The stretch wanted below opens at the line containing "def execAtsCompletion (cl" and closes at the line containing "else .lease (hostLease". Please return it exactly, with no other lines.

===== Data

/-! ## Host translations (R292, R293) -/

/-- What a completion gives the walk of an address (R292): at most the 512 MiB piece that holds it. -/
def hostLease (va page log2 pa : Nat) (r w : Bool) (code time : Nat) : Lease :=
  let l := min log2 29
  let base := va / 2 ^ l * 2 ^ l
  { page := base, log2 := l, pa := pa + (base - page), r := r, w := w, key := 0, d := false, c := false,
    len := if code = 0 then 0 else leaseLen code, expiry := time + leaseLen code, used := time }

/-- R292: a completion for a cluster's oldest request, of an aligned range of 4 KiB or more that holds the address, at the time of the
router of the host link that is up. Its flit goes to the cluster's router: it is held while it cannot move (R353), and where no route leads
there the walk ends with REMOTE (R351). -/
def execAtsCompletion (cl page log2 pa : Nat) (r w : Bool) (s : State) : Host.Outcome State Fault Refusal :=
  let now := s.hostTime (s.hostLink.getD 0)
  .next (match if s.hostLink.isSome then s.fabric.ats.find? (fun q => q.cl == cl) else none with
    | none => s
    | some q =>
      if log2 < 12 || page % 2 ^ log2 != 0 || q.va / 2 ^ log2 != page / 2 ^ log2 ||
          !s.routeMoves s.outerRouter (clusterRouter cl) 16 0 then s
      else
        let lost := !s.reachesRouter s.outerRouter (clusterRouter cl)
        let s := s.sendOn s.outerRouter (clusterRouter cl) page (leBytes 8 pa) false
        let s1 := { s with fabric := { s.fabric with
          ats := s.fabric.ats.erase q
          inval := s.fabric.inval.map (fun i =>
            if i.reqs.contains q then ({ i with last := max i.last now, reqs := i.reqs.erase q } : Inval) else i) } }
        match (s.cluster cl).walks.find? (fun k => k.ats && k.va / 4096 * 4096 == q.va && bits (s.part k.part).xlcfg 32 20 == q.pasid) with
        | none => s1
        | some k =>
          s1.endWalk cl k (if lost then .fail .remote else if !r && !w then .fail .xlate
            else .lease (hostLease k.va page log2 pa r w (bits (s.part k.part).xlcfg 8 4) now) false))

/-- The lease of the largest HLEASE that a partition's XLCFG has held in the last 1,048,576 ns (R293). -/
def Part.longestHost (p : Part) (time : Nat) : Nat :=
  ((p.hleases.filter (fun h => time ≤ h.2 + 1048576)).map (fun h => leaseLen h.1)).foldl max (leaseLen (bits p.xlcfg 8 4))

/-- R293: an Invalidation Request arrives at the router of the host link that is up; at most 32 wait. The spec does not say at which instant
the 1,048,576 ns of L_H end: L_H is fixed at the receipt (DESIGN CHOICE, log 95). -/
def execAtsInvalidationRequest (part tag : Nat) (s : State) : Host.Outcome State Fault Refusal :=
  let now := s.hostTime (s.hostLink.getD 0)
  .next (if s.hostLink.isNone || 32 ≤ s.fabric.inval.length || s.fabric.inval.any (fun i => i.tag == tag) then s
    else { s with fabric := { s.fabric with
      inval := s.fabric.inval ++ [{ tag := tag, last := now, len := (s.part part).longestHost now, reqs := s.fabric.ats }] } })

/-- R293: the Invalidation Completion is sent. -/
def execInvalidationCompletion (tag : Nat) (s : State) : Host.Outcome State Fault Refusal :=
  let now := s.hostTime (s.hostLink.getD 0)
  .next (match s.fabric.inval.find? (fun i => i.tag == tag) with
    | none => s
    | some i =>
      if s.hostLink.isSome && i.reqs.isEmpty && i.last + i.len + 48 ≤ now then
        { s with fabric := { s.fabric with inval := s.fabric.inval.erase i, invalDone := (tag, now) :: s.fabric.invalDone } }
      else s)

end Sys2Proof.Machine
end

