/-- One lane of `cvt` (R159); `r` gives the random bits of an element index. The pairs that R159 does not list are
illegal and never reach this function; their value here is A. -/
def cvtLane (rnd : Rnd) (r : Nat → Nat) (el : Nat) (j : Nat) (A B : Lane) : LaneTy → LaneTy → Lane
  | .f32, .i32 => intToF32 rnd (r j) (signed 32 A.toNat)
  | .f32, .ui32 => intToF32 rnd (r j) A.toNat
  | .i32, .f32 => BitVec.ofInt 32 (toIntRange rnd (-2147483648) 2147483647 (fp32.val A.toNat))
  | .ui32, .f32 => BitVec.ofInt 32 (toIntRange rnd 0 4294967295 (fp32.val A.toNat))
  | .i32, .ui32 => BitVec.ofNat 32 (min A.toNat 2147483647)
  | .ui32, .i32 => if bitAt A 31 then 0 else A
  | .f32, .bf16x2 => BitVec.ofNat 32 (bf16.convert fp32 .rne 0 (half A el))
  | .f32, .f16x2 => BitVec.ofNat 32 (fp16.convert fp32 .rne 0 (half A el))
  | .f32, .cb16 => BitVec.ofNat 32 (bf16.convert fp32 .rne 0 (half A el))
  | .i32, .i16x2 => BitVec.ofInt 32 (signed 16 (half A el))
  | .i16x2, .ui8x4 => pack2 (bits A (16 * el) 8) (bits A (16 * el + 8) 8)
  | .bf16x2, .f32 => pack2 (fp32.convert bf16 rnd (r (2 * j)) A.toNat) (fp32.convert bf16 rnd (r (2 * j + 1)) B.toNat)
  | .f16x2, .f32 => pack2 (fp32.convert fp16 rnd (r (2 * j)) A.toNat) (fp32.convert fp16 rnd (r (2 * j + 1)) B.toNat)
  | .cb16, .f32 => pack2 (fp32.convert bf16 rnd (r (2 * j)) A.toNat) (fp32.convert bf16 rnd (r (2 * j + 1)) B.toNat)
  | .bf16x2, .f16x2 => pack2 (fp16.convert bf16 rnd (r (2 * j)) (half A 0)) (fp16.convert bf16 rnd (r (2 * j + 1)) (half A 1))
  | .f16x2, .bf16x2 => pack2 (bf16.convert fp16 rnd (r (2 * j)) (half A 0)) (bf16.convert fp16 rnd (r (2 * j + 1)) (half A 1))
  | .i16x2, .i32 => pack2 (sat 16 (-32768) 32767 (signed 32 A.toNat)) (sat 16 (-32768) 32767 (signed 32 B.toNat))
  | .ui8x4, .i16x2 =>
    pack4 (sat 8 0 255 (signed 16 (half A 0))) (sat 8 0 255 (signed 16 (half A 1)))
      (sat 8 0 255 (signed 16 (half B 0))) (sat 8 0 255 (signed 16 (half B 1)))
  | _, _ => A

/-- The sources that a `cvt` reads: B only by the narrowing pairs (R159). -/
def cvtSrcs (a b : Src) (src ty : LaneTy) : List Src :=
  match cvtKind ty src with
  | some k => if k.narrows then [a, b] else [a]
  | none => [a]

/-- R159. -/
def execVCvt (h : Hdr) (d : Dst) (a b : Src) (el : Bool) (src ty : LaneTy) (z : BitVec 3) (rnd : Rnd) (s : State) : Host.Outcome State Fault Refusal :=
  .next (s.vec h d (cvtSrcs a b src ty) (s.mask z) rnd 3 96 false noZ (fun x =>
    let A := x.src a
    let B := x.src b
    lanes (fun j => cvtLane rnd (x.rand rnd) (if el then 1 else 0) j (laneAt A j) (laneAt B j) ty src)))

/-- The result of `qblk` (R160): 64 elements in lanes 0 to 15, the two scales in lanes 16 and 17. -/
def qblkLanes (two : Bool) (rnd : Rnd) (r : Nat → Nat) (A : List Lane) : List Lane :=
  let v := A.map (fun a => fp32.val a.toNat)
  let s0 := blockScale two (v.take 32)
  let s1 := blockScale two (v.drop 32)
  let q := fun j => (quantise two rnd (r j) (if j < 32 then s0 else s1) (v.getD j .nan)).1
  lanes (fun k =>
    if k < 16 then pack4 (q (4 * k)) (q (4 * k + 1)) (q (4 * k + 2)) (q (4 * k + 3))
    else if k = 16 then BitVec.ofNat 32 s0
    else if k = 17 then BitVec.ofNat 32 s1
    else 0)

/-- R160. -/
def execVQblk (h : Hdr) (d : Dst) (a : Src) (e5m2 : Bool) (z : BitVec 3) (rnd : Rnd) (s : State) : Host.Outcome State Fault Refusal :=
  .next (s.cross h d [a] (s.mask z) rnd 8 96 (fun x => qblkLanes e5m2 rnd (x.rand rnd) (x.src a)))

/-- The result of `dqblk` (R161). -/
def dqblkLanes (two : Bool) (rnd : Rnd) (r : Nat → Nat) (A : List Lane) : List Lane :=
  lanes (fun j =>
    let sc := (laneAt A (16 + j / 32)).toNat % 256
    BitVec.ofNat 32 (fp32.ofVal rnd (r j) (fp8Val two (bits (laneAt A (j / 4)) (8 * (j % 4)) 8) sc)))

/-- R161. -/
def execVDqblk (h : Hdr) (d : Dst) (a : Src) (e5m2 : Bool) (z : BitVec 3) (rnd : Rnd) (s : State) : Host.Outcome State Fault Refusal :=
  .next (s.cross h d [a] (s.mask z) rnd 4 96 (fun x => dqblkLanes e5m2 rnd (x.rand rnd) (x.src a)))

==========

• Task result:
def execAtsCompletion (cl page log2 pa : Nat) (r w : Bool) (s : State) : Host.Outcome State Fault Refusal :=
  let now := s.hostTime (s.hostLink.getD 0)
  .next (match if s.hostLink.isSome then s.fabric.ats.find? (fun q => q.cl == cl) else none with
    | none => s
    | some q =>
      if log2 < 12 || page % 2 ^ log2 != 0 || q.va / 2 ^ log2 != page / 2 ^ log2 ||
          !s.routeMoves s.outerRouter (clusterRouter cl) 16 0 then s
      else
        let lost := !s.reachesRouter s.outerRouter (clusterRouter cl)
        let s := s.sendOn s.outerRouter (clusterRouter cl) page (leBytes 8 pa) false
        let s1 := { s with fabric := { s.fabric with
          ats := s.fabric.ats.erase q
          inval := s.fabric.inval.map (fun i =>
            if i.reqs.contains q then ({ i with last := max i.last now, reqs := i.reqs.erase q } : Inval) else i) } }
        match (s.cluster cl).walks.find? (fun k => k.ats && k.va / 4096 * 4096 == q.va && bits (s.part k.part).xlcfg 32 20 == q.pasid) with
        | none => s1
        | some k =>
          s1.endWalk cl k (if lost then .fail .remote else if !r && !w then .fail .xlate
            else .lease (hostLease k.va page log2 pa r w (bits (s.part k.part).xlcfg 8 4) now) false))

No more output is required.